Abstract

The remotely sensed land surface temperature (LST) is a key parameter to monitor surface energy and water fluxes but the strong impact of topography on LST has limited its use to mostly flat areas. To fill the gap, this study proposes a physically-based method to normalize LST data for topographic - namely illumination and elevation - effects over mountainous areas. Both topographic effects are first quantified by inverting a dual-source soil/vegetation energy balance (EB) model forced by 1) the instantaneous solar radiation simulated by a 3D radiative transfer model named DART (Discrete Anisotropic Radiative Transfer) that uses a digital elevation model (DEM), 2) a satellite-derived vegetation index, and 3) local meteorological (air temperature, air relative humidity and wind speed) data available at a given location. The satellite LST is then normalized for topography by simulating the LST using both pixel- and image-scale DART solar radiation and elevation data. The approach is tested on three ASTER (Advanced Spaceborne Thermal Emission and Reflection Radiometer) overpass dates over a steep-sided 6km by 6km area in the Atlas Mountain in Morocco. The mean correlation coefficient and root mean square difference (RMSD) between EB-simulated and ASTER LST is 0.80 and 3°C, respectively. Moreover, the EB-based method is found to be more accurate than a more classical approach based on a multi-linear regression with DART solar radiation and elevation data. The EB-simulated LST is also evaluated against an extensive ground dataset of 135 autonomous 1-cm depth temperature sensors deployed over the study area.
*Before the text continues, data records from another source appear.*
theorem SentByRequest.bseFrame {bs : List Level} (h : SentByRequest bs) : BseFrame bs := by
  rcases h with ⟨c, rfl⟩ | ⟨a, d, rfl⟩ | rfl
  · exact bseFrame_cmdBits c
  · exact bseFrame_wrBits a d
  · exact bseFrame_of_openRunBits (by decide) (by simp)

/-! ### What an observer has read -/

/-- An observer has read only frames BSE may send, and has one open exactly while `r` words are owed to a run: what `State.FramesInv` says of the events since the last reset. -/
structure Observer.ReadsBse (o : Observer) (r : BitVec 16) : Prop where
  /-- Every complete frame is one BSE may send. -/
  complete : ∀ bs ∈ o.complete, BseFrame bs
  /-- No word owed: no frame open. -/
  closed : r = 0 → o.current = none
  /-- Words owed: the open frame is a run's, and has room for them. -/
  opened : r ≠ 0 → ∃ bs, o.current = some bs ∧ openRunBits bs = true ∧
    (bs.length - 9) / 4 + r.toNat < 2 ^ 16

theorem framesInv_iff (s : State) : s.FramesInv ↔
    (observe s.events).ReadsBse s.runLeft ∧ ∀ es ∈ s.past, ∀ bs ∈ framesOf es, BseFrame bs :=
  ⟨fun h => ⟨⟨h.complete, h.closed, h.opened⟩, h.past⟩,
    fun ⟨hread, hpast⟩ => ⟨hread.complete, hpast, hread.closed, hread.opened⟩⟩

theorem Observer.ReadsBse.start : Observer.start.ReadsBse 0 :=
  ⟨by simp [Observer.start], fun _ => rfl, fun h => absurd rfl h⟩

/-- What an accepted word appends is read as whole frames BSE may send, and as the opening, the next nibble or the end of a run frame (R87-R90, R114, R115). -/
theorem Appended.readsBse {r r' : BitVec 16} {es : List WireEvent} (h : Appended r es r')
    {o : Observer} (ho : o.ReadsBse r) : (es.foldl Observer.see o).ReadsBse r' := by
  obtain ⟨current, complete⟩ := o
  cases h with
  | frames fs hfs =>
    obtain rfl : current = none := ho.closed rfl
    rw [see_frames]
    exact ⟨List.forall_mem_append.mpr ⟨ho.complete, fun bs hbs => (hfs bs hbs).bseFrame⟩,
      fun _ => rfl, fun h => absurd rfl h⟩
  | opening _ hn =>
    have hread : runOpening.foldl Observer.see ⟨current, complete⟩ = ⟨some runHdrBits, complete⟩ :=
      see_bitsEv runHdrBits [] complete
    rw [hread]
    exact ⟨ho.complete, fun h => absurd h hn,
      fun _ => ⟨_, rfl, by decide, by simpa using r'.isLt⟩⟩
  | nibble _ d hr hr' =>
    obtain ⟨bs, rfl, hopen, hfits⟩ := ho.opened hr
    rw [see_bitsEv]
    refine ⟨ho.complete, fun h => absurd h hr', fun _ =>
      ⟨_, rfl, openRunBits_append_nibBits hopen d, ?_⟩⟩
    obtain ⟨-, hlen, -⟩ := (openRunBits_iff bs).mp hopen
    have hleft : (r - 1).toNat + 1 = r.toNat := by bv_omega
    rw [List.length_append, nibBits_length]
    omega
  | lastNibble d =>
    obtain ⟨bs, rfl, hopen, hfits⟩ := ho.opened (by decide)
    have hread : (bitsEv (nibBits d) ++ [WireEvent.set .cs true]).foldl Observer.see ⟨some bs, complete⟩ =
        ⟨none, complete ++ [bs ++ nibBits d]⟩ := by
      rw [List.foldl_append, see_bitsEv]; rfl
    rw [hread]
    refine ⟨List.forall_mem_append.mpr ⟨ho.complete, List.forall_mem_singleton.mpr ?_⟩,
      fun _ => rfl, fun h => absurd rfl h⟩
    obtain ⟨-, hlen, -⟩ := (openRunBits_iff bs).mp hopen
    refine bseFrame_of_openRunBits (openRunBits_append_nibBits hopen d) ?_
    have : (1 : BitVec 16).toNat = 1 := rfl
    rw [List.length_append, nibBits_length]
    omega

/-! ### The invariant -/

theorem reset_framesInv : State.reset.FramesInv :=
  (framesInv_iff _).mpr ⟨Observer.ReadsBse.start, by simp [State.reset]⟩

/-- Settles O44: at reset no event has been seen. -/
theorem frameInvariantHoldsAtReset : Obligations.FrameInvariantHoldsAtReset := reset_framesInv

namespace State.FramesInv

variable {s t : State}

/-- The frames sent whole are among the frames of all events (R92). -/
theorem spans (hs : s.FramesInv) : ∀ es ∈ s.spans, ∀ bs ∈ framesOf es, BseFrame bs := by
  intro es hes bs hbs
  unfold State.spans at hes
  split at hes
  · exact hs.past es hes bs hbs
  · rcases List.mem_append.mp hes with hpast | hlast
    · exact hs.past es hpast bs hbs
    · rw [List.mem_singleton.mp hlast] at hbs
      exact hs.complete bs ((framesOf_prefix s.trace s.pend).subset hbs)

theorem takeReset (hs : s.FramesInv) : s.takeReset.FramesInv :=
  (framesInv_iff _).mpr ⟨Observer.ReadsBse.start, hs.spans⟩

/-- The invariant is kept when an accepted word's events join what is pending (R38, R83). -/
theorem accepted (hs : s.FramesInv) {es : List WireEvent} (happ : Appended s.runLeft es t.runLeft)
    (hevents : t.events = s.events ++ es) (hpast : t.past = s.past) : t.FramesInv := by
  obtain ⟨hread, hold⟩ := (framesInv_iff s).mp hs
  refine (framesInv_iff t).mpr ⟨?_, hpast ▸ hold⟩
  rw [hevents, observe_append]
  exact happ.readsBse hread

theorem runCycle (hs : s.FramesInv) : s.runCycle.FramesInv := by
  obtain ⟨hevents, _, hrun, _, _, _, hpast⟩ := runCycle_keeps s
  rw [framesInv_iff, hevents, hrun, hpast]
  exact (framesInv_iff s).mp hs

theorem step (hs : s.FramesInv) (h : step s = .next t) : t.FramesInv := by
  rcases step_cases s with ⟨_, e⟩ | ⟨w, hs', _, _, _, _, e⟩ | ⟨_, _, e⟩
  · cases e.symm.trans h
    exact hs.takeReset
  · obtain ⟨es, ht, happ⟩ := exec_classify_appends (s := { s with host := hs' }) (e.symm.trans h)
    refine hs.accepted happ ?_ (by rw [ht])
    rw [ht]
    simp [State.events]
  · cases e.symm.trans h
    exact hs.runCycle

end State.FramesInv

/-- Settles O45: what each accepted word appends keeps the observer's reading, and nothing else changes the events of a stretch between resets. -/
theorem everyStepKeepsTheFrameInvariant : Obligations.EveryStepKeepsTheFrameInvariant :=
  fun _ _ hs h => hs.step h

end Sys2Proof.Machine

/-! What a word is (R83) and what the instruction it names can change (R23, R58, R110). -/

namespace Sys2Proof

/-! ### What a word is -/

/-- An instruction of one of the eleven reserved rows (R85). -/
def Instr.IsReserved (i : Instr) : Prop :=
  ∃ a d, i = .reserved0 a d ∨ i = .reserved6 a d ∨ i = .reserved7 a d ∨ i = .reserved8 a d ∨
    i = .reserved9 a d ∨ i = .reservedA a d ∨ i = .reservedB a d ∨ i = .reservedC a d ∨
    i = .reservedD a d ∨ i = .reservedE a d ∨ i = .reservedF a d

/-- The OP values of the reserved rows (R81, R85). -/
def ReservedOp (w : Word) : Prop := (opField w).toNat = 0 ∨ 6 ≤ (opField w).toNat

section
variable {w : Word}

theorem decodeRequest_cmd (h : opField w = 0x1) :
    decodeRequest w = .cmd (aField w) (dField w) := by simp [decodeRequest, h]

theorem decodeRequest_wrcell (h : opField w = 0x2) :
    decodeRequest w = .wrcell (aField w) (dField w) := by simp [decodeRequest, h]

theorem decodeRequest_wrrun (h : opField w = 0x3) :
    decodeRequest w = .wrrun (aField w) (dField w) := by simp [decodeRequest, h]

theorem decodeRequest_setseg (h : opField w = 0x4) :
    decodeRequest w = .setseg (aField w) (dField w) := by simp [decodeRequest, h]

theorem decodeRequest_clrall (h : opField w = 0x5) :
    decodeRequest w = .clrall (aField w) (dField w) := by simp [decodeRequest, h]

theorem decodeRequest_isReserved (h : ReservedOp w) : (decodeRequest w).IsReserved := by
  unfold ReservedOp at h
  unfold decodeRequest
  split
  case h_2 | h_3 | h_4 | h_5 | h_6 => omega
  all_goals exact ⟨aField w, dField w, by simp⟩

end

theorem opField_cases (w : Word) : opField w = 0x1 ∨ opField w = 0x2 ∨ opField w = 0x3 ∨
    opField w = 0x4 ∨ opField w = 0x5 ∨ ReservedOp w := by
  unfold ReservedOp
  bv_omega

theorem classify_inRun {r : BitVec 16} (h : 0 < r.toNat) (w : Word) : classify r w = .nib w :=
  if_pos h
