-- ==== Sys2Proof/Machine/Boot.lean ====
section
/-! DEFINITION. The boot sequence and its failures (70_reset_and_hazards.md R191; 60_exceptions.md R163). -/

namespace Sys2Proof.Machine

/-- The parameters can make an engine: at least one TCP slot (10_state.md R25), a non-empty RTU allow-list (R24). -/
def paramsOk (c : Cfg) : Bool :=
  match c.transport with
  | .tcp => 1 ≤ c.maxConn
  | .rtu => match c.unitAllow with
    | none => false
    | some us => !us.isEmpty

/-- The descriptor's own fields are sound (R191, first check). -/
def entryOk (r : Entry) : Bool :=
  !(r.count < 1 || 0x10000 < r.base.toNat + r.count || r.init.length != r.count ||
    r.init.any (fun v => if r.space.isBit then 1 < v else 0xFFFF < v))

/-- The ranges of two descriptors of one space overlap (R191, second check). -/
def overlaps (D E : Entry) : Bool :=
  D.space == E.space && D.base.toNat < E.base.toNat + E.count && E.base.toNat < D.base.toNat + D.count

/-- Register the rows `todo` after the rows `done`: the first failure, if any (R191). -/
def registerRows : List Entry → List Entry → Option Fault
  | _, [] => none
  | registered, r :: todo =>
    if !entryOk r then some .configError
    else if registered.any (overlaps r) then some .addressConflict
    else registerRows (registered ++ [r]) todo

/-- Boot with the configuration `c` at time `now` (R191): the state of 10_state.md R43, or no engine. -/
def bootFrom (c : Cfg) (now : Nat) : Host.Outcome State Fault Refusal :=
  if !paramsOk c then .fault .illegalParams
  else match registerRows [] c.regmap with
    | some f => .fault f
    | none => .next (State.ofCfg c now)

/-- `Boot(params, REGMAP, now)` (R191). -/
def boot (p : Params) (rm : List Entry) (now : Nat) : Host.Outcome State Fault Refusal :=
  bootFrom (Cfg.ofParams p rm) now

/-- The external hard reset, `elapsed` after the last event: the boot runs again on the same parameters and registration table, and every
state element takes its reset value (R190; 10_state.md R44). The outside's own tape and observation stay (log 1, log 4, log 17). -/
def hardReset (elapsed : Nat) (s : State) : Host.Outcome State Fault Refusal :=
  match bootFrom s.cfg (s.now + elapsed) with
  | .next t => .next { t with pending := s.pending, trace := s.trace }
  | .fault f => .fault f
  | .refused r => .refused r

end Sys2Proof.Machine
end

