-- ==== Sys2Proof/Machine/Multiplexer.lean ====
section
/-! DEFINITION. The connection multiplexer front end, TCP only (40_framing.md R120 to R126), and the front end of either transport. -/

namespace Sys2Proof.Machine

/-- `MUX.cursor <- (MUX.cursor + 1) mod CFG.max_conn` (R120, R125; log 19). -/
def advanceCursor (s : State) : State :=
  { s with mux := { s.mux with cursor := (s.mux.cursor + 1) % s.cfg.maxConn } }

/-- Force-close the socket of slot `i` (R121). -/
def forceCloseSlot (i : Nat) (s : State) : State :=
  modifySlot i (fun c => { c with live := .closed }) (emit (.forceClose i) s)

/-- Replace slot `i` by a freshly bound listening socket (R122). -/
def replaceSlot (i : Nat) (s : State) : State :=
  modifySlot i (fun c => { live := .listening, gen := c.gen + 1, lastActivity := s.now }) (emit (.replaceSocket i) s)

/-- The socket-status cases of slot `i` (R120, R122 to R124). -/
def inspectSlot (i : Nat) (s : State) : State :=
  match s.env.sock with
  | .notConnectedClosed => replaceSlot i s
  | .notConnectedOpen => markClosing i s
  | .connected =>
    match s.env.rx with
    | .timeout => markConnected i s
    | .empty => markConnected i s
    | .ioError => markConnected i s
    | .bytes f => parseMBAP f i (markConnected i s)

/-- `PollTCP` (R120): the slot under the cursor, and no other, is inspected; the cursor has then advanced. -/
def pollTCP (s : State) : State :=
  let i := s.mux.cursor
  let s := noteLink (advanceCursor s)
  if linkExpired s then forceCloseSlot i s else inspectSlot i s

/-- `FrontEndRTU` (R110, R112). -/
def frontEndRTU (s : State) : State :=
  match s.env.rx with
  | .timeout => s
  | .empty => s
  | .ioError => s
  | .bytes f => parseRTU f s

/-- The front end of the instance's transport (41_dispatch.md R134). -/
def frontEnd (s : State) : State :=
  match s.cfg.transport with
  | .rtu => frontEndRTU s
  | .tcp => pollTCP s

end Sys2Proof.Machine
end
While the mean RMSD between 90m resolution ASTER LST and localized ibutton measurements is 6.1°C, the RMSD between EB-simulated LST and ibutton soil temperature is 5.4 and 5.3°C for a DEM at 90m and 8m resolution, respectively. The proposed topographic normalization is self-calibrated from (LST, DEM, vegetation index and in situ meteorological data) data available over large extents. As a significant perspective this approach opens the path to using normalized LST as input to evapotranspiration retrieval methods based on LST.